💾 Archived View for tirohia.smol.pub › 1696041478 captured on 2024-05-12 at 14:50:52. Gemini links have been rewritten to link to archived content
⬅️ Previous capture (2023-11-04)
-=-=-=-=-=-=-
There' a thing in coding, for me at least, where you're trying to do a thing which seems trivial. So trivial that you convince yourself that someone must have written a library, or even that there must be a native aspect of the language you're using that accomplishes what you're trying to do in a line or two of clean, sensible code.
I've had that in the other half of my work life this past couple of weeks.
One of the things that makes biology hard is the number of variables. Down at the DNA level in the human genome there's approximately 20K genes that could be interacting in all sorts of ways. Very broadly peaking, RNA seq lets us see the level of activity for each gene - so the problem becomes how do you figure out how much the activity of any particular gene has changed, and what part of that change might be responsible for whatever condition one is studying.
I study cancer, not looking for a cure for any particular type, but how to improve our the process of diagnosis, and if we're lucky, provide more accurate prognoses.
One of the problems with machine learning/data science in biology is that the number of variables is always waaaay higher than the number of samples. In an ideal world, this would be the other way around. Makes classifying things much easier.
There's a step called feature selection, early on in the process, where you try to reduce the number of features in your dataset, either by getting rid of features that don't appear to change between you're normal and test conditions, or combining features or parts of features in a variety of ways. A quick, easy and potentially flawed method of picking relevant features is to pick the ones that are the most variable. There's problems with this, but as a first pass, it's an okay place to start.
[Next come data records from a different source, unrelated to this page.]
-- ==== Sys2Proof/Machine/Vector.lean ====
section
/-! DEFINITION. The vector engine and signal mode: register names, hazards, loops and the work of each vector
instruction (chapter 05, R214 to R249). -/

namespace Sys2Proof.Machine

/-! ### Loop mode (R216, R247 to R249) -/

/-- Loop state: RRB, loop mode, stage count less 1, trip, limit. -/
structure LoopSt where
  rrb : Nat
  on : Bool
  sm1 : Nat
  trip : Nat
  n : Nat
deriving DecidableEq, Repr

/-- The loop state held in the registers. -/
def State.loopSt (s : State) (k : Nat) : LoopSt :=
  { rrb := s.fld VEC_LOOP_RRB k, on := s.flag VEC_LOOP_ON k, sm1 := s.fld VEC_LOOP_SM1 k,
    trip := s.fld VEC_TRIP_TRIP k, n := s.fld VEC_TRIPN_N k }

/-- The effect of VLSET and VROT on the loop state (R247, R248). -/
def loopStep (l : LoopSt) (w : Nat) : LoopSt :=
  if opOf w == 0x68 then { rrb := 0, on := true, sm1 := fieldOf w 1 0 3, trip := 0, n := fieldOf w 2 0 32 }
  else if opOf w == 0x69 then
    if l.on then
      let t := (l.trip + 1) % 2 ^ 32
      { l with rrb := (l.rrb + 31) % 32, trip := t, on := !decide (t ≥ l.n + l.sm1) }
    else l
  else l

/-- The loop state once every vector instruction in flight that has not started has done so. -/
def State.loopAhead (s : State) (k : Nat) : LoopSt :=
  ((s.coach k).flight.filter (fun i => !i.started)).foldl (fun l i => loopStep l i.w) (s.loopSt k)

/-- Whether an instruction is live (R249). -/
def isLive (l : LoopSt) (w : Nat) : Bool :=
  if unitOf (opOf w) != some .vector || opOf w == 0x68 || opOf w == 0x69 || !l.on then true
  else decide (iStage w ≤ l.trip) && decide (l.trip < l.n + iStage w) && decide (iStage w ≤ l.sm1)

/-! ### Register names and hazards (R216, R219) -/

/-- Physical register of a name (R216). -/
def physReg (rrb name : Nat) : Nat := if name < 32 then name else 32 + (name - 32 + rrb) % 32

/-- Physical registers of a name, or of a pair. -/
def physRegs (rrb name : Nat) (pair : Bool) : List Nat :=
  if pair then [physReg rrb name, physReg rrb (name + 1)] else [physReg rrb name]

/-- Registers a vector instruction reads. -/
def readsRegs (rrb w : Nat) : List Nat :=
  let p := iP w
  let va := physRegs rrb (iVa w) p
  match opOf w with
  | 0x41 | 0x42 | 0x4F | 0x59 => va
  | 0x5A => physRegs rrb (iVa w) true
  | 0x48 | 0x49 | 0x4A | 0x4D | 0x4E => va ++ physRegs rrb (iVb w) p
  | 0x4B | 0x4C => va ++ physRegs rrb (iVb w) p ++ physRegs rrb (iVc w) p
  | 0x50 | 0x51 | 0x52 | 0x53 | 0x54 | 0x55 | 0x56 | 0x5C => physRegs rrb (iVa w) false
  | 0x58 => physRegs rrb (iVa w) (fieldOf w 1 28 2 == 1)
  | 0x5D | 0x5E => physRegs rrb (iVa w) false ++ (if fieldOf w 1 27 1 == 1 then physRegs rrb (iVd w) false else [])
  | 0x60 | 0x61 => physRegs rrb (iVa w) false ++ physRegs rrb (iVb w) false
  | _ => []
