/-- SYNC (R205): it completes at issue when its counter is high enough; otherwise the coach shows WAIT. -/
def execSync (k : Coach) (s : State) : Res :=
  ok (s.issueOp k 8 (fun w pc t =>
    let t1 := t.wrapAdd COA_ISSUED_ISSUED k 0 1
    match t1.syncTry k w pc with
    | some t2 => t2
    | none => (t1.holdControl k w pc).setFld COA_STATE_STATE k 0 3))

/-- SYNC_COMPLETE (R205): a waiting SYNC finds its counter at least VALUE. It does so after a fault or a trap too, whose state stays (R210). -/
def execSyncComplete (k : Coach) (s : State) : Res :=
  if s.coachStill then ok s else
  match (s.coach k).ctrl with
  | none => ok s
  | some i =>
    if opOf i.w != 8 then ok s
    else match s.syncTry k i.w i.pc with
      | none => ok s
      | some t =>
        let t1 := t.updCoach k (fun c => { c with ctrl := none })
        ok (if t1.fld COA_STATE_STATE k == 3 then t1.setFld COA_STATE_STATE k 0 2 else t1)

/-- Whether an instruction in flight still reads or writes the consumer half of stream `n` (R204). -/
def usesHalf (i : Inf) (n : Nat) : Bool :=
  (srcStream i.w == some n && (if opOf i.w == 1 then !i.started else !i.started || decide (i.rowsIn < iM i.w))) ||
  (dstStream i.w == some n && !i.finished)

/-- Bytes of a stream's sequence: PLANES × ROWS × ROWLEN (R252). -/
def State.seqLen (s : State) (k n : Nat) : Nat :=
  s.fld STR_PLANES_PLANES k n * s.fld STR_ROWS_ROWS k n * s.fld STR_ROWLEN_ROWLEN k n

/-- Whether the waits of R204 and R260 of a SWAPB have ended: no instruction in flight uses the consumer half, and every byte of
the transfer half has landed, or has been acknowledged. -/
def State.swapReady (s : State) (k n : Nat) : Bool :=
  !(s.coach k).flight.any (fun i => usesHalf i n) && (s.strm k n).landed == (s.strm k n).share

/-- The halves exchange roles (R260, R261). -/
def State.swapHalves (s : State) (k n : Nat) : State :=
  let t := s.strm k n
  let s1 := s.setFld STR_STATE_CONS k n (1 - s.fld STR_STATE_CONS k n)
  let next := t.shareOff + t.share
  if s.fld STR_CFG_DIR k n == 0 then
    s1.updStrm k n (fun t => { t with recv := t.share, cons := 0, resv := 0, prod := 0, shareOff := next,
                                      share := min (s.halfSize k n) (t.len - next), reqd := 0, landed := 0 })
  else
    s1.updStrm k n (fun t => { t with recv := 0, cons := 0, resv := 0, prod := 0, shareOff := next,
                                      share := min (min t.prod (s.halfSize k n)) (t.len - next), reqd := 0, landed := 0 })

/-- SWAPB (R204, R260): the exchange at issue when nothing waits, else it holds issue. -/
def execSwapb (k : Coach) (s : State) : Res :=
  ok (s.issueOp k 7 (fun w pc t =>
    let t1 := t.wrapAdd COA_ISSUED_ISSUED k 0 1
    let n := fieldOf w 0 21 3
    if t1.swapReady k n && (!iFence w || (t1.coach k).flight.isEmpty) then (t1.swapHalves k n).controlDone k w pc none
    else t1.holdControl k w pc))

/-- SWAPB_COMPLETE (R260): a waiting SWAPB finds its waits ended. -/
def execSwapbComplete (k : Coach) (s : State) : Res :=
  if s.coachStill then ok s else
  match (s.coach k).ctrl with
  | none => ok s
  | some i =>
    let n := fieldOf i.w 0 21 3
    if opOf i.w == 7 && s.swapReady k n && (!iFence i.w || (s.coach k).flight.isEmpty) then
      ok (((s.updCoach k (fun c => { c with ctrl := none })).swapHalves k n).controlDone k i.w i.pc none)
    else ok s

/-- END (R208): it closes any open operation under its own STATSEL, and ends the work order on this coach once every earlier
instruction has completed. Until then COA_PC stays at the END (R179). -/
def execEndWorkOrder (k : Coach) (s : State) : Res :=
  ok (s.issueOp k 0xF (fun w pc t =>
    let t1 := (t.wrapAdd COA_ISSUED_ISSUED k 0 1).closeFor k (2 ^ 40) pc (iStatSel w) true
    (t1.updCoach k (fun c => { c with ending := true })).settleEnd k))

end Sys2Proof.Machine
end

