/-- R372: effective class. -/
def effClass (cyc lim : Nat) (q : PcS) (r : HReq) : Nat :=
  let own := fun (x : HReq) => if lim < cyc - x.entered then 0 else x.cls
  if r.write then
    (q.rq.filter (fun x => decide (r.order < x.order) && overlap r x)).foldl (fun m x => min m (own x)) (own r)
  else own r

/-- R373: whether request `a` goes before `b`. -/
def servedBefore (cyc lim : Nat) (q : PcS) (hit : HReq → Bool) (a b : HReq) : Bool :=
  let oldA := decide (2 * lim < cyc - a.entered)
  let oldB := decide (2 * lim < cyc - b.entered)
  if oldA != oldB then oldA
  else if oldA then decide (a.order < b.order)
  else
    let ca := effClass cyc lim q a
    let cb := effClass cyc lim q b
    if ca != cb then decide (ca < cb)
    else if hit a != hit b then hit a
    else decide (a.order < b.order)

/-- The first of a list under an order. -/
def pickFirst (before : HReq → HReq → Bool) : List HReq → Option HReq
  | [] => none
  | x :: xs => match pickFirst before xs with
    | none => some x
    | some y => if before y x then some y else some x

/-! ### Activates and neighbour refresh (R380 to R383) -/

/-- One step of the generator G. -/
def stepG (g : Nat) : Nat :=
  let b := (bitsOf g 31 1 + bitsOf g 21 1 + bitsOf g 1 1 + bitsOf g 0 1) % 2
  (g * 2 + b) % 2 ^ 32

/-- Whether a table of sixteen 4-bit entries is a permutation of 0 to 15. -/
def isPerm (t : Nat) : Bool := (List.range 16).all (fun v => (List.range 16).any (fun i => bitsOf t (4 * i) 4 == v))

/-- R382: physical index of a row. -/
def State.physRow (s : State) (n row : Nat) : Nat :=
  let t := if s.hfld HBM_STATUS_ADJOK n == 1 then s.hfld HBM_ADJMAP_PERM n else 0xFEDCBA9876543210
  row / 16 * 16 + bitsOf t (4 * (row % 16)) 4

/-- R383: neighbour activates of a triggering activate. -/
def neighbours (p : Nat) (dist : Bool) : List Nat :=
  (if 1 ≤ p then [p - 1] else []) ++ (if p + 1 ≤ 16383 then [p + 1] else []) ++
    (if dist then (if 2 ≤ p then [p - 2] else []) ++ (if p + 2 ≤ 16383 then [p + 2] else []) else [])

/-- A bank is precharged: the neighbour refreshes that its row has triggered follow at once, each neighbour activated and precharged in order and counted
(R383). -/
def State.precharge (s : State) (n pc bank : Nat) : State :=
  let rows := mget [] ((s.hbmCtl n).pc pc).nbr bank
  let s1 := s.updHbm n (fun h => h.updPc pc (fun q => { q with openRow := mset none q.openRow bank none, nbr := mset [] q.nbr bank [] }))
  (rows.foldl (fun t r => t.emit (.neighbour n pc bank r)) s1).bumpH HBM_NRCNT_COUNT n rows.length

/-- Every open bank of a controller is precharged, as before an all-bank refresh or self-refresh. -/
def State.prechargeAll (s : State) (n : Nat) : State :=
  (s.hbmCtl n).pcs.foldl (fun t e => e.2.openRow.foldl (fun t b => t.precharge n e.1 b.1) t) s

/-- An activate that a request causes, after the precharge of the row before it: G steps, and when it triggers, the physical neighbours are activated after
its own precharge and before any other activate of the bank (R380, R383). -/
def State.activate (s : State) (n pc bank row : Nat) : State :=
  let g := stepG (s.hbmCtl n).g
  let trig := s.hfld HBM_NRCTL_EN n == 1 && g % 2 ^ s.hfld HBM_NRCTL_K n == 0
  let rows := if trig then neighbours (s.physRow n row) (s.hfld HBM_NRCTL_DIST n == 1) else []
  (s.precharge n pc bank).updHbm n (fun h =>
    { (h.updPc pc (fun q => { q with openRow := mset none q.openRow bank (some row), nbr := mset [] q.nbr bank rows })) with g := g })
If I get the RNA sequence data, there are tools for figuring out changes in activity when comparing normal cells to cancerous ones. I'm working with methylation data at the moment - a measure of activity of a regulatory mechanism that acts on DNA. After some fairly strenuous filtering and quality control, I end up with roughly 320K methylation points, i.e. roughly 320K variables to consider. The same tools that can be used to identify changes in RNA activity, can be used for methylation.
Why then, i have come to ask myself these past couple of weeks, are we not using these tools for feature selection? Looking at blood cancers, and CNS cancers, and using differential methylation analysis, even very crudely has been delivering me some pretty good sets of features for identifying the type of the cell of origin of a cancer.
A lot of papers pick the top 1K, 2K or even 10K most highly variable features. Theoretically, all the noise in those datasets, the features that are variable, but aren't actually relevant to the cancer should end up cancelling themselves out.
I'm pulling out good classification results using maybe a hundred of so methylation probes that have been selected because they are deferentially methylated between conditions. There's a rationale for choosing them.
This seems simple. And now I'm wondering why this isn't the norm. Am I missing something?